Todavía estoy en la habitación del hotel, intentando calmarme mientras con ojo crítico examino mi atuendo. Llevo un pantalón negro con un suéter ceñido color crema decorado con minúsculas estrellitas doradas, a juego con las estrellas que luzco en mis orejas. Arreglada, pero informal, como diría Elsa.
Me pongo la chaqueta, me envuelvo con un fular y, tras coger mi bolso junto con la hadita que le compré ayer a Sara, salgo del hotel hacia mi coche, enfrentándome a la furia de los dioses, pues hace un viento que da miedo y nieva como si con esos copos quisieran cubrir el mundo.

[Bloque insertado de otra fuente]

-- ==== Sys2Proof/Machine/Step.lean ====
section
/-! DEFINITION. One step of the block: the next turn runs (00_scope.md rules R11, R12). -/

namespace Sys2Proof.Machine

/-- One atomic step. -/
def step (s : State) : Host.Outcome State Fault Refusal := runTurn (nextTurn s) (popTurn s)

/-- `s` with the command of an opcode-table word as the host's next write of `CMD`: the block fetches no
instructions (R21), a command comes from the host (R39). -/
def State.withFetchWord (s : State) (nbits w : Nat) : State := placeCommand (tableWord nbits w) s

end Sys2Proof.Machine
end

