theorem witness_TickReportsTheFirstFaultingVoice :
    Tests.unsetVoice2.faulted = false ∧
    (true = true ↔ (Tests.unsetVoice2.divEnv.toNat + 1) % 4 = 0) ∧
    (false = true ↔ (Tests.unsetVoice2.divMod.toNat + 1) % 800 = 0) ∧
    voiceSample Tests.unsetVoice2.tables true false (Tests.unsetVoice2.voice .v2) = .fault .unsetEnvTable ∧
    (∀ u, (bitsOfVoice u).toNat < (bitsOfVoice .v2).toNat →
      ∃ x n, voiceSample Tests.unsetVoice2.tables true false (Tests.unsetVoice2.voice u) = .sample x n) := by
  refine ⟨by decide, by decide, by decide, by decide, ?_⟩
  intro u hu
  cases u
  · exact ⟨Voice.reset, 0, rfl⟩
  · exact ⟨Voice.reset, 0, rfl⟩
  · exact absurd hu (by decide)
  · exact absurd hu (by decide)

/-- A state past reset that has the invariant: voice 0 sounding, a tempo set, the timebase mid-period. -/
def Tests.running : State :=
  { Tests.withVoice { Tests.sounding with amp := 254, wpi := 3604, base := 3604 } with
    divEnv := 3, divMod := 799, bcStart := 470, bcCount := 1, tbRef := 65535, tbNext := 0
    tables := Tests.pages, schedule := [.hostRead 0x10 .w64] }

theorem witness_block_invariant : BlockInv Tests.running where
  voices := by intro v; cases v <;> exact ⟨by unfold sentinelInv; decide, ⟨rfl, by decide⟩, rfl⟩
  beat := .inr (by decide)
  dividers := by unfold dividerInv; decide
  timebase := by unfold timebaseInv; decide
  fault := .inl (by decide)
  tables := by decide

/-- A state with a sounding voice whose tables are set, three voices that are over, and one tick of it. -/
theorem witness_TicksCompleteOnceTheTablesAreSet :
    Tests.running.faulted = false ∧
    ∀ v, tablesSetInv (Tests.running.voice v) ∧
      (sentinel (Tests.running.voice v).epa = true ∨ (Tests.running.voice v).wrefV = true) :=
  ⟨rfl, fun v => ⟨(witness_block_invariant.voices v).2.1, by cases v <;> decide⟩⟩

theorem witness_EnvelopeStepFollowsItsCases :
    voiceSample Tests.pages true true { Voice.reset with epa := 0x7FFF } = .fault .unsetEnvTable ∧
    ({ Voice.reset with wrefV := true } : Voice).wrefV = true ∧ 32768 ≤ (0x8000 : Word16).toNat ∧
    Tests.sounding.erefV = true ∧ Tests.sounding.wrefV = true ∧
    voiceSample Tests.pages false true Tests.sounding = .sample Tests.sounding 0 ∧
    voiceSample Tests.pages true false Voice.reset = .sample Voice.reset 0 ∧
    32768 ≤ Voice.reset.epa.toNat ∧
    voiceSample Tests.pages true false { Tests.sounding with epi := 0x8000 } =
      .sample { Tests.sounding with epi := 0x8000, epa := 0x8000 } 0 ∧
    voiceSample Tests.pages true false { Tests.sounding with wpa := 0x8000 } =
      .sample { Tests.sounding with wpa := 0x8000, epa := 0x0080, amp := 254 } (-127) := by decide

theorem witness_OscillatorAdvancesBeforeTheSample :
    voiceSample Tests.pages false false { Voice.reset with wpa := 0xFFFF, wpi := 1 } =
      .sample { Voice.reset with wpa := 0, wpi := 1 } 0 ∧
    voiceSample Tests.pages false true { Tests.sounding with wpa := 0x8000, wpi := 0x2000, amp := 254 } =
      .sample { Tests.sounding with wpa := 0xA000, wpi := 0x2000, amp := 254 } (-96) := by decide

theorem witness_ModulationHookDoesNothing :
    voiceSample Tests.pages true true Voice.reset = .sample Voice.reset 0 ∧
    voiceSample Tests.pages true true { Voice.reset with epa := 0 } = .fault .unsetEnvTable := by decide

/-- The extremes of the statement's range: -128 and 126. -/
theorem witness_SampleFitsASignedByte :
    voiceSample [(0, 0x80)] false false { Voice.reset with wrefV := true, amp := 255 } =
      .sample { Voice.reset with wrefV := true, amp := 255 } (-128) ∧
    voiceSample [(0, 0x7F)] false false { Voice.reset with wrefV := true, amp := 255 } =
      .sample { Voice.reset with wrefV := true, amp := 255 } 126 := by decide

theorem witness_PhaseLawOverTicks :
    (ticks 3 (Tests.withVoice { Voice.reset with wpa := 0xFFFF, wpi := 0x8001 })).faulted = false := by decide

theorem witness_EnvelopeTrajectoryOverTicks :
    (Tests.sounding.epa = 0 ∧ 0 < (0x8000 : Word16).toNat ∧ (0x8000 : Word16).toNat ≤ 32768) ∧
    (ticks (4 * 1 - State.reset.divEnv.toNat)
      { Tests.withVoice { Tests.sounding with epi := 0x8000 } with tables := Tests.pages }).faulted = false ∧
    (1 - 1) * (0x8000 : Word16).toNat < 32768 ∧ 32768 ≤ 1 * (0x8000 : Word16).toNat ∧
    (ticks (4 * 1 - (3 : BitVec 2).toNat) { Tests.withVoice { Tests.sounding with wpa := 0x8000 } with
      tables := Tests.pages, divEnv := 3 }).faulted = false ∧
    1 * (0x0080 : Word16).toNat < 32768 := by decide

theorem witness_EndedNoteStaysSilentUntilATrigger :
    step (Tests.before [.refCycle]) = .next (refCycle State.reset) ∧
    sentinel (State.reset.voice .v0).epa = true ∧ (State.reset.voice .v0).amp = 0 ∧
    sentinel Voice.reset.epa = true := ⟨rfl, by decide, by decide, by decide⟩

theorem witness_AmplitudeWaitsForTheEnvelopeTick :
    3 + State.reset.divEnv.toNat < 4 ∧ (ticks 3 State.reset).faulted = false ∧
    (({ Tests.withVoice { Tests.sounding with wpa := 0x8000 } with tables := Tests.pages, divEnv := 3 } :
      State).voice .v0).epa = 0 ∧
    (ticks 1 { Tests.withVoice { Tests.sounding with wpa := 0x8000 } with
      tables := Tests.pages, divEnv := 3 }).faulted = false := by decide

theorem witness_MixerAveragesAndAddsTheBias :
    (-128 ≤ (-128 : Int) ∧ (-128 : Int) ≤ 126) ∧ (-128 ≤ (126 : Int) ∧ (126 : Int) ≤ 126) ∧
    -508 ≤ (-128 : Int) + -128 + -128 + -124 ∧ (-128 : Int) + -128 + -128 + -125 < -508 := by decide

theorem witness_EqualSamplesGiveTheirValuePlusTheBias :
    -127 ≤ (-127 : Int) ∧ (126 : Int) ≤ 126 ∧ mix (-128) (-128) (-128) (-128) = 255 := by decide

theorem witness_FaultsArePrecise :
    step (Tests.commanded 0) = .next Tests.halted ∧ (Tests.commanded 0).faulted = false ∧
    Tests.halted.faulted = true ∧
    step { Tests.unsetVoice2 with schedule := [.tick] } = .next (tick Tests.unsetVoice2) ∧
    (tick Tests.unsetVoice2).faulted = true := ⟨rfl, rfl, by decide, rfl, by decide⟩

theorem witness_FaultCmdHoldsTheFaultingWord :
    step (Tests.commanded 0x9800000000000000) =
      .next { State.reset with status := 0x003B, faultCmd := 0x9800000000000000 } ∧
    issues (Tests.commanded 0x9800000000000000) 0x9800000000000000 ∧
    ({ State.reset with status := 0x003B, faultCmd := 0x9800000000000000 } : State).faulted = true ∧
    step { Tests.unsetVoice2 with schedule := [.tick] } = .next (tick Tests.unsetVoice2) ∧
    (tick Tests.unsetVoice2).faulted = true ∧
    step { Tests.halted with schedule := [.tick] } = .next Tests.halted := ⟨rfl, rfl, by decide, rfl, by decide, rfl⟩

theorem witness_HaltedBlockOnlyCountsAndAnswersReads :
    Tests.halted.faulted = true ∧
    (refCycle { Tests.halted with tbRef := 249 }).tbRef = Tests.halted.tbNext ∧
    step { Tests.halted with schedule := [.refCycle] } = .next { Tests.halted with tbRef := 1 } ∧
    step { Tests.halted with schedule := [.reset] } = .next State.reset := ⟨by decide, by decide, rfl, rfl⟩

/-- The premises of `StepKeepsTheInvariant` and `UnsetWaveTableIsNeverLatched`. -/
theorem witness_StepKeepsTheInvariant :
    BlockInv Tests.running ∧ step Tests.running = .next { Tests.running with schedule := [] } :=
  ⟨witness_block_invariant, rfl⟩

theorem witness_StepKeepsTheSentinelInvariant :
    (∀ v, sentinelInv (Tests.running.voice v)) ∧
    step Tests.running = .next { Tests.running with schedule := [] } :=
  ⟨fun v => (witness_block_invariant.voices v).1, rfl⟩

theorem witness_RunsNeverStopAndKeepTheInvariant :
    BlockInv Tests.running ∧
    Host.Core.run Sys2Proof.core 1 Tests.running = .next { Tests.running with schedule := [] } :=
  ⟨witness_block_invariant, rfl⟩

theorem witness_ResetGivesEveryRegisterItsValue :
    nextTurn { Tests.halted with schedule := [.reset] } = .reset ∧ Tests.halted.faulted = true ∧
    step { Tests.halted with schedule := [.reset] } = .next State.reset ∧
    State.reset.faulted = false := ⟨rfl, by decide, rfl, rfl⟩

theorem witness_NoStepWritesALaunchInput :
    step Tests.running = .next { Tests.running with schedule := [] } := rfl

theorem witness_ModulationFieldsCannotBeObserved :
    blot (Tests.before [.tick]) =
      blot { Tests.withVoice { Voice.reset with base := 7, mdep := 5 } with schedule := [.tick] } ∧
    Tests.before [.tick] ≠ { Tests.withVoice { Voice.reset with base := 7, mdep := 5 } with schedule := [.tick] } ∧
    step (Tests.before [.tick]) = .next State.reset := ⟨rfl, by decide, rfl⟩

theorem witness_TickOfAVoiceIgnoresTheOthers :
    State.reset.tables = (Tests.withVoice { Voice.reset with wpi := 9 }).tables ∧
    State.reset.divEnv = (Tests.withVoice { Voice.reset with wpi := 9 }).divEnv ∧
    State.reset.voice .v1 = (Tests.withVoice { Voice.reset with wpi := 9 }).voice .v1 ∧
    (tick State.reset).faulted = false ∧
    (tick (Tests.withVoice { Voice.reset with wpi := 9 })).faulted = false := by decide
end

section
/-! PROOFS. What each operation of a step writes, and the outcomes of a step by the operation that ran. -/

namespace Sys2Proof.Machine

/-! ## The two commands that can fault, case by case -/

theorem commandBody_triggerHz_zero (v : VoiceId) (s : State) :
    commandBody (.triggerHz v 0) s =
      raiseFault .freqZero v (.command (encode (.triggerHz v 0))) s := rfl

theorem commandBody_triggerHz_nonzero (v : VoiceId) {freq : Word16} (h : freq ≠ 0) (s : State) :
    commandBody (.triggerHz v freq) s = respond 0 (startNote v (hzInc s freq) s) := if_neg h

theorem commandBody_setBpm_zero (s : State) :
    commandBody (.setBpm 0) s = raiseFault .bpmZero .v0 (.command (encode (.setBpm 0))) s := rfl

theorem commandBody_setBpm_nonzero {bpm : Byte} (h : bpm ≠ 0) (s : State) :
    commandBody (.setBpm bpm) s = respond 0
      { s with bcStart := beatStart bpm, bcCount := beatStart bpm, bcLatch := false } := if_neg h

Celia vive en el casco antiguo, muy cerca de donde lo hace Roberto. Su casa, de piedra como todas las que conforman el lugar, se encuentra en la misma plaza, sobre su pequeño negocio, Sabores de siempre, una tienda de delicatessen en la que venden tanto confituras como vinos, embutidos y chocolates. Aparco lo más cerca posible y, tiritando, llego hasta ella.
—¡Oliviaaa! —me recibe Sara tirándose encima de mí tras abrirme la puerta—. ¡Mamiii, Olivia está aquí!
Entro y la calidez del hogar provoca un escalofrío placentero que recorre mi cuerpo entumecido por el frío.
—¡Qué frío! —le digo a la niña aún tiritando y dándole un beso.
—¿Qué llevas ahí? —me pregunta señalando la bolsa donde tengo su hadita guardada, tan curiosa como siempre.
—Una cosita —respondo cogiéndola de la mano y llegando hasta el salón, donde delante de la chimenea se encuentra Roberto, de espaldas a mí.
—Buenas noches —murmuro intimidada por su presencia con un hilo de voz.
Se vuelve y, sin percatarme de mi gesto, deslizo la mirada por su cuerpo, por sus brazos, por sus abdominales, por sus caderas y, antes de continuar mi descenso, me detengo ruborizándome y alzando la vista hasta encontrarme con la suya.
—¿Qué cosa? ¡Dímelo, Olivia! —insiste Sara.
Pero no puedo contestarle, pues tengo mi mirada atrapada por la suya, fija en esos ojos verdes en los que me perdería para siempre y en ese rostro perfecto que no he podido olvidar a pesar de los años.
—Vaya, vaya... pero mira a quién tenemos aquí.
¡No puede ser! ¡No puede ser! Me doy la vuelta sin poder creer que esté escuchando esa voz que reconocería entre un millón y la veo llegar hasta mí, sonriendo.
—¡¡¡Aliceee!!! Pero ¿qué haces aquí? —le pregunto prácticamente corriendo hacia ella, llorando y riendo a la vez.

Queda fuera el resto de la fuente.